Right now it's Kirby's 25th anniversary. I love how Kirby greets you when you open from sleep mode. I usually have the neon green/orange mario theme.


----------



## pizzapie44 (Aug 9, 2017)

i use the metal gear solid 3 one. you originally got it for preordering the game but now you can just straight up buy it on the theme store.


----------



## GreatUsername (Aug 9, 2017)

I've got the Splatoon one at the moment, really like it


----------



## Mash (Aug 10, 2017)

I have the default black one, I should get the Splatoon one from My Nintendo though, it loosk cool.  Does it have custom sound effects?


----------



## noxephi (Aug 10, 2017)

Right now mine is cycling through Yokai Watch Jibanyan, Eevee collection, Pokemon Super Mystery Dungeon, and Zelda: Two Worlds. I love them all!

I also have a Fire Emblem Fates one, but I've kinda lost interest in Fates so I don't care much for it anymore.

I still have some spare money on my account, so I'm considering buying some new themes... maybe the Komasan one, a Fire Emblem Echoes one, or a Breath of the Wild one.


----------



## MaddiKaylin (Aug 10, 2017)

I'm the generic black one, but I've been thinking about buying some themes! Any super favorites?


----------



## Drokmar (Aug 10, 2017)

Zelda 30th anniversary theme. I'm cheap, so an awesome free theme is right up my alley!


----------



## Loriii (Aug 10, 2017)

Splatoon, Pikmin and Majora's Mask theme for 3DS. I wanna try that Kirby 25th anniversary theme but I'm still lacking gold coins. I haven't redeemed BoTW, Cave Story, etc.

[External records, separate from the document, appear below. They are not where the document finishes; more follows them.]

/-! ### `setLost` -/
@[simp] theorem State.setLost_pending (n : StationNo) (r : Byte) :
    (s.setLost n r).pending = s.pending := rfl
@[simp] theorem State.setLost_freeChoices (n : StationNo) (r : Byte) :
    (s.setLost n r).freeChoices = s.freeChoices := rfl
@[simp] theorem State.setLost_inReset (n : StationNo) (r : Byte) :
    (s.setLost n r).inReset = s.inReset := rfl
@[simp] theorem State.setLost_tb (n : StationNo) (r : Byte) :
    (s.setLost n r).tb = s.tb := rfl
@[simp] theorem State.setLost_leaseClock (n : StationNo) (r : Byte) :
    (s.setLost n r).leaseClock = s.leaseClock := rfl
@[simp] theorem State.setLost_lines (n : StationNo) (r : Byte) :
    (s.setLost n r).lines = s.lines := rfl
@[simp] theorem State.setLost_pairs (n : StationNo) (r : Byte) :
    (s.setLost n r).pairs = s.pairs := rfl
@[simp] theorem State.setLost_groups (n : StationNo) (r : Byte) :
    (s.setLost n r).groups = s.groups := rfl
@[simp] theorem State.setLost_held (n : StationNo) (r : Byte) :
    (s.setLost n r).held = s.held := rfl
@[simp] theorem State.setLost_waiting (n : StationNo) (r : Byte) :
    (s.setLost n r).waiting = s.waiting := rfl
@[simp] theorem State.setLost_claimCounter (n : StationNo) (r : Byte) :
    (s.setLost n r).claimCounter = s.claimCounter := rfl
@[simp] theorem State.setLost_slots (n : StationNo) (r : Byte) :
    (s.setLost n r).slots = s.slots := rfl
@[simp] theorem State.setLost_schedule (n : StationNo) (r : Byte) :
    (s.setLost n r).schedule = s.schedule := rfl
@[simp] theorem State.setLost_armed (n : StationNo) (r : Byte) :
    (s.setLost n r).armed = s.armed := rfl
@[simp] theorem State.setLost_postSeq (n : StationNo) (r : Byte) :
    (s.setLost n r).postSeq = s.postSeq := rfl
@[simp] theorem State.setLost_guardA (n : StationNo) (r : Byte) :
    (s.setLost n r).guardA = s.guardA := rfl
@[simp] theorem State.setLost_guardB (n : StationNo) (r : Byte) :
    (s.setLost n r).guardB = s.guardB := rfl
@[simp] theorem State.setLost_inputs (n : StationNo) (r : Byte) :
    (s.setLost n r).inputs = s.inputs := rfl
@[simp] theorem State.setLost_journal (n : StationNo) (r : Byte) :
    (s.setLost n r).journal = s.journal := rfl
@[simp] theorem State.setLost_captureSeq (n : StationNo) (r : Byte) :
    (s.setLost n r).captureSeq = s.captureSeq := rfl
@[simp] theorem State.setLost_stations (n : StationNo) (r : Byte) :
    (s.setLost n r).stations = s.stations := rfl
@[simp] theorem State.setLost_ports (n : StationNo) (r : Byte) :
    (s.setLost n r).ports = s.ports := rfl
@[simp] theorem State.setLost_rateDivisor (n : StationNo) (r : Byte) :
    (s.setLost n r).rateDivisor = s.rateDivisor := rfl
@[simp] theorem State.setLost_line (n : StationNo) (r : Byte) (x : LineNo) :
    (s.setLost n r).line x = s.line x := rfl
@[simp] theorem State.setLost_pair (n : StationNo) (r : Byte) (x : PairNo) :
    (s.setLost n r).pair x = s.pair x := rfl
@[simp] theorem State.setLost_group (n : StationNo) (r : Byte) (x : GroupNo) :
    (s.setLost n r).group x = s.group x := rfl
@[simp] theorem State.setLost_slot (n : StationNo) (r : Byte) (x : SlotNo) :
    (s.setLost n r).slot x = s.slot x := rfl
@[simp] theorem State.setLost_order (n : StationNo) (r : Byte) (x : SlotNo) :
    (s.setLost n r).order x = s.order x := rfl
@[simp] theorem State.setLost_armedOn (n : StationNo) (r : Byte) (x : InputNo) :
    (s.setLost n r).armedOn x = s.armedOn x := rfl
@[simp] theorem State.setLost_input (n : StationNo) (r : Byte) (x : InputNo) :
    (s.setLost n r).input x = s.input x := rfl
@[simp] theorem State.setLost_station (n : StationNo) (r : Byte) (x : StationNo) :
    (s.setLost n r).station x = s.station x := rfl
@[simp] theorem State.setLost_port (n : StationNo) (r : Byte) (x : StationNo) :
    (s.setLost n r).port x = s.port x := rfl
@[simp] theorem State.setLost_lostOf_self (n : StationNo) (r : Byte) : (s.setLost n r).lostOf n = r := by
  simp [State.setLost, State.lostOf]
theorem State.setLost_lostOf (n : StationNo) (r : Byte) (x : StationNo) :
    (s.setLost n r).lostOf x = if x = n then r else s.lostOf x :=
  vector_get_set _ _ _ _
@[simp] theorem State.setLost_lostOf_ne (n : StationNo) (r : Byte) {x : StationNo} (h : x ≠ n) :
    (s.setLost n r).lostOf x = s.lostOf x := by simp [State.setLost_lostOf, h]
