-- ==== Sys2Proof/Tests/Slice0.lean ====
section
/-! SUPPORT. Tests of the model: ill-formed terms, the manual's worked numbers, and for every statement with
hypotheses a concrete state and operands that meet them (`meets_<statement>`). -/

-- One theorem after the other: proving them at once takes more threads than the build has memory for.
set_option Elab.async false

namespace Sys2Proof.Tests

open Sys2Proof.Machine

/-! ### A state to test on -/

/-- The station record of a BOUND station in session 1, with lease 100 and quota 8. -/
def boundStation : StationRec := ⟨.bound, some 1, 1, some 100, some 100, 8⟩

/-- Every station BOUND in session 1, the timebase RUNNING at 1000 with d 0 and h 24, nothing else done since
power-on reset. -/
def bench : State :=
  { State.reset with
    tb := ⟨.running, 1000, 0, 24, none, none⟩
    stations := Vector.replicate 4 boundStation }

/-- A request frame of session 1 with sequence 1. -/
def request (k : RequestCode) (payload : List Byte) : RequestFrame := ⟨1, 1, k.byte, payload⟩

/-- The state with that one request in port `p`'s queue. -/
def asks (s : State) (p : StationNo) (k : RequestCode) (payload : List Byte) : State :=
  s.setPort p { s.port p with requests := [request k payload] }

/-- The request is admitted there, and `h` holds of the state and the frame. -/
abbrev Meets (s : State) (p : StationNo) (k : RequestCode) (payload : List Byte)
    (h : State → RequestFrame → Prop) : Prop :=
  (asks s p k payload).admits p (request k payload) k ∧ h (asks s p k payload) (request k payload)

/-- The state with the timebase as given. -/
def timed (s : State) (state : TimebaseState) : State := { s with tb := { s.tb with state := state } }

/-- The state with lines of the mask held by station `n` under claim `id`. -/
def holding (s : State) (id : Byte) (n : StationNo) (m : LineMask) : State :=
  { s with
    held := s.held ++ [⟨id, n, m, .hold⟩]
    lines := Vector.ofFn (fun l =>
      if named m l then { s.line l with holder := some id, granted := true, driveOn := true } else s.line l) }

/-- The state with a WAITING claim of station `n`. -/
def awaiting (s : State) (id : Byte) (n : StationNo) (m : LineMask) (deadline : Half) : State :=
  { s with waiting := s.waiting ++ [⟨⟨id, n, m, .hold⟩, deadline⟩] }

/-- An order of station 0 with this body and state, tag 5, notify BOTH. -/
def orderOf (b : OrderBody) (x : OrderState) : Order :=
  { station := 0, body := b, trigger := none, state := x, ending := false, started := false
    late := .fire, notify := .both, tag := 5, postSeq := 0 }

/-- The state with a SCHEDULED order in slot 0, alone in the schedule list. -/
def scheduled (s : State) (o : Order) : State :=
  { s.setOrder 0 o with schedule := [0], postSeq := 1 }

/-- A train of width 4 and period 10 with 3 periods to count. -/
def trainOf : TrainRec := ⟨4, 10, some 3, none, false⟩

/-- The state with the frame `f` alone in port `p`'s queue. -/
def queued (s : State) (p : StationNo) (f : RequestFrame) : State :=
  s.setPort p { s.port p with requests := [f] }

/-- The state with the session of station `n` as given. -/
def inSession (s : State) (n : StationNo) (x : SessionState) : State :=
  s.setStation n { s.station n with session := x }

/-! ### Ill-formed commands, and words -/

/-- R148: an ordinary character (stop bit 1, marker 0, a length byte of 48) ends no frame. -/
theorem test_wellFormed_refuses_ordinary_character :
    (Instr.frameEndEarly 0 48 false true).wellFormed = false := by decide

/-- R148: stop bit 0, marker 1 and a length byte of 49 each end one. -/
theorem test_wellFormed_admits_enders :
    (Instr.frameEndEarly 0 48 false false).wellFormed = true ∧
      (Instr.frameEndEarly 0 48 true true).wellFormed = true ∧
      (Instr.frameEndEarly 0 49 false true).wellFormed = true := by decide

/-- The table gives no row bits, so no word spells a command. -/
theorem test_no_word_spells_a_command : decodeTableWord 16 0x1234 = none := by decide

Switch rewards yet though (I'm lazy, probably next time when I get to them).


----------



## Twisterheart (Aug 10, 2017)

I don't have a theme. I don't have any money to buy one, and I don't really care for any of the free ones.


----------



## HungryForCereal (Aug 11, 2017)

MaddiKaylin said:


> I'm the generic black one, but I've been thinking about buying some themes! Any super favorites?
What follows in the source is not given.